For forthcoming user testing, note ideas in main SD repo labeled Goal: Improve Source Experience.

[ninavizz]

Discussed these things in UX Meeting 25 Apr & 02 May: https://docs.google.com/document/d/1toZmKi1Oyjy7UTXyj_U7lI3IPV8stQtjVhHVlWL5Ils/edit?usp=sharing

Then, Erik made this awesome draft: https://docs.google.com/document/d/1ft71JmAV8ZnNgqIprKvGW8v8BRCwQuj89QiOFTwC1uY/edit?usp=sharing

[ninavizz]

Agreed to items from 09 May UX meeting:

• Immediate(ish) to-do's
  • Update font-family throughout
  • <alt> tag text
  • May 15th code-freeze for 0.12.x likely too soon; earmarking for 0.13, below
  • Footer stuff as margin-time project
• Low-effort things that discussion did not get to, but Nina would like to nominate go in asap, too:
  • Unify H1, H2, and H3 styles
    • Just edit CSS to have the same size spec'd for all 3 to 25px
  • Update colors in CSS to establish brand-parity/credibility with securedrop.org
    • See Home and Submit screengrabs of Nina messing w/ CSS in Tor
    • A few things need to be resolved from above screengrabs, but imho they're a good start!

Suggested approach:

• 0.13 Release, include:
  • CSS-only edits
  • MINOR HTML page-level edits, such as alt-tags
  • Tor "fix" (updated banner text, possible interstitial—pending more feedback)
  • Stretch-goals: Updated footer, button icon removal(s), and icon swap-out for cloud-less img on Upload block.
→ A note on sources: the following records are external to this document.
/-- The same for a frame of a path SC at its tag result. -/
def countPathTag (key : Nat) (c : Sc) (i : Nat) (s : State) : State := if c.path then countUnit (scPort key) (scIdx key) i s else s

/-- A received frame is integrity-only: E = 0 in its SecTAG, or its SC is so where it carries none. -/
def Held.integrityOnly (h : Held) (c : Sc) : Bool :=
  match h.frame.sec with
  | some g => !g.e
  | none => c.integrityOnly

/-- Frames that have been dispatched in the decrypt direction: in a brick, a queue or a hold. -/
def dispatched (s : State) : List Held :=
  (([2, 3].flatMap fun b => (brick s b).held) ++ s.que.frames ++ s.que.hold).filter fun h => h.sa.isSome && decide (2 ≤ h.brick)

/-- An earlier frame of a frame's SC, in release order, still awaits its tag result (R222). -/
def awaitsEarlier (s : State) (h : Held) : Bool :=
  (dispatched s).any fun x => decide (x.sc = h.sc) && decide (x.id < h.id) && x.tagRes.isNone

/-- A verified frame updates its SA, and its bank's prediction (R222, R255). -/
def verified (h : Held) (s : State) : State :=
  match h.sa with
  | some e => rePredict e h.pn true (rxVerified e h.gen h.pn s)
  | none => s

/-- The updates of an SC's verified frames that no earlier frame holds up are made, in release order (R222). -/
def settleVerified (key : Nat) (s : State) : State :=
  (((dispatched s).filter fun h => h.due && decide (h.sc = some key)).map (·.id)).foldl (fun s id =>
    match frameOf s id with
    | some h => if h.due = true ∧ awaitsEarlier s h = false then verified h (updFrame id (fun x => { x with due := false }) s) else s
    | none => s) s

/-- A counter of an SA is raised for a frame dispatched under the entry's generation (R222, R232). -/
def saCountFor (h : Held) (e i : Nat) (s : State) : State :=
  match saOf s e with
  | some a => if a.gen = h.gen then saCount e i s else s
  | none => s

/-- A tag has verified (R222, R195, R255, R267). A frame that came with a bad FCS teaches nothing (R195). -/
def tagOk (h : Held) (e key : Nat) (c : Sc) (s : State) : State :=
  let s := updFrame h.id (fun x => { x with tagRes := some true, due := true, eligible := if x.express then x.eligible else true }) s
  let s := countPathTag key c 0 s
  let s := saCountFor h e 0 (scCount key (if h.integrityOnly c then 5 else 6) (h.userBytes c) s)
  let s := settleVerified key s
  let s := match h.seq with | some (n, q) => ddResult n q true s | none => s
  let s := if h.frame.fcsOk then learnFrom h.brick key (spKey h.eport h.esub) (clearVid h.frame) h.frame.src s else s
  if ptpFor s h key then ptpArrived h.port h.stamp (setGone h.id (leaveQueues h.id s)) else s

/-- A frame whose tag failed once its egress had begun is stomped, and recorded (R260). -/
def stompFrame (h : Held) (e key : Nat) (s : State) : State :=
  record 0x0901 ([h.brick, h.port] ++ beBytes 2 (scIdx key) ++ beBytes 4 e)
    (brkCount h.brick 0 (updFrame h.id (fun x => { x with stomp := true }) s))

/-- A frame whose tag failed before its egress began is discarded (R259). -/
def failEarly (h : Held) (s : State) : State := brkCount h.brick 1 (setGone h.id (leaveQueues h.id s))

/-- A tag has failed (R224, R259 to R262). -/
def tagFail (h : Held) (e key : Nat) (c : Sc) (s : State) : State :=
  let s := match h.seq with | some (n, q) => ddResult n q false s | none => s
  let s := perf h.brick 8 1 (rePredict e h.pn false (countPathTag key c 1 s))
  let s := settleVerified key (updFrame h.id (fun x => { x with tagRes := some false }) s)
  let s := offerCapture h.ingress 4 h.frame.len (scIdx key) h.stamp h.frame.raw s
  if ptpFor s h key then
    rxDrop h.ingress (saCountFor h e 2 (setGone h.id (leaveQueues h.id s)))
  else if c.validate = 1 ∧ h.integrityOnly c = true then
    saCountFor h e 1 (updFrame h.id (fun x => { x with eligible := if x.express then x.eligible else true }) s)
  else
    let s := saCountFor h e 2 s
    let queued := (s.que.frames ++ s.que.hold).find? fun x => decide (x.id = h.id)
    match queued with
    | some q => if q.express = true ∨ q.gone = true then stompFrame h e key s else failEarly h s
    | none => if h.gone then s else failEarly h s

/-- A decrypt frame's tag result is known (R259). -/
def tagResult (id : Nat) (ok : Bool) (s : State) : State :=
  match frameOf s id with
  | none => s
  | some h =>
    match h.sa, h.sc with
    | some e, some key =>
      if h.brick < 2 ∨ h.tagRes.isSome = true ∨ (h.stage ≠ .tile ∧ h.stage ≠ .done ∧ h.stage ≠ .queue) then s
      else match scOf s key with
        | none => updFrame id (fun x => { x with tagRes := some ok }) s
        | some c => if ok then tagOk h e key c s else tagFail h e key c s
    | _, _ => s

def execTagResult (t id : Nat) (ok : Bool) (s : State) : Out := ev t (tagResult id ok) s

/-! ## The express role (R583) -/

/-- The role of a tile changes, unless it has failed. -/
def setTileRole (b k r : Nat) (s : State) : State := if (tile s b k).failed then s else setTile b k { tile s b k with role := r } s

/-- A change of EXPRESS_EN is complete when the tile's frames have left: the tile changes its role, and the banks are dropped or
assigned. -/
def roleSwitch (b : Nat) (s : State) : State :=
  let x := brick s b
  let two := decide (b = 0) && protLine s
  match x.change with
  | none => s
  | some true =>
    if tileFree s b 0 = true ∧ (two = false ∨ tileFree s b 1 = true) then
      let s := setBrick b { x with change := none } s
      let s := setTileRole b 0 1 s
      let s := if two then setTileRole b 1 2 s else s
      fillBanks b 1 (fillBanks b 0 s)
    else s
  | some false =>
    if (x.held.any fun h => h.express && !h.gone) then s
    else
      let s := setBrick b { x with change := none } s
      let s := setTileRole b 0 0 s
      let s := if b = 0 then setTileRole b 1 0 s else s
      dropBanks b s

def execExpressRoleSwitch (t brick : Nat) (s : State) : Out := ev t (fun s => if brick < 4 then roleSwitch brick s else s) s

end Sys2Proof.Machine
end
Possibly languages widget, too?
    • With Python3 upgrade, perhaps this is the time to upgrade release naming to a 1.0? @eloquence (cc'ing cat-herder before cats)?
• Footer stuff as margin-time project
  • See OG comment for notes, content reccs
  • "Learn More" page content, tbd
  • EZ PR for Erik to deploy in a subsequent release
  • Jen, others, yet to weigh in
• Next Priorities
  • Languages widget: move on Homepage to location standardized on other pages, clean-up
  • Tor messaging? Interstitial?
  • Bulk uploading?

[ninavizz]

06 June UX Meeting:

Proposed next-step priorities, after #4500, #4501-3 are all implemented:

• See Prototype for below proposed bits w/ below-screen pink-text design rationale(s)
• Implement stretch-goal items from #4500, if not already completed
  • "Active" state on Submit
  • Update all existing H1s, H2s, and H3s to be H1s @ 25px
  • Update link-underline styling as CSS bottom-border
• Update buttons on get codename page to Cancel/Continue
• Update text (buttons and H1s/body) on .index page for clarity
• Implement footer & TL;DR page
• Interdependent Submit page updates
  • Implement "Encryption Options" hide/show Div on Submit page
  • Update text (buttons and H1s/body) on Submit page for clarity
  • Move Get Codename widget (dependent on above-two happening, first)
  • Add outline to "No new replies" area (dependent on above three happening, first)
  • Eliminate framing-border for Page UI
• Update default-ship logo to something more generic for orgs who fail to customize

TBD

• Font things
• Improved Tor messaging
• Either multi-file upload, or improved sequential upload messaging

Feedback

come and offer some! :)

[ninavizz]

Closing, as 2021's SI Redesign meets the majority of these needs—and the lone need it does not meet the need for, I will be creating a separate ticket for.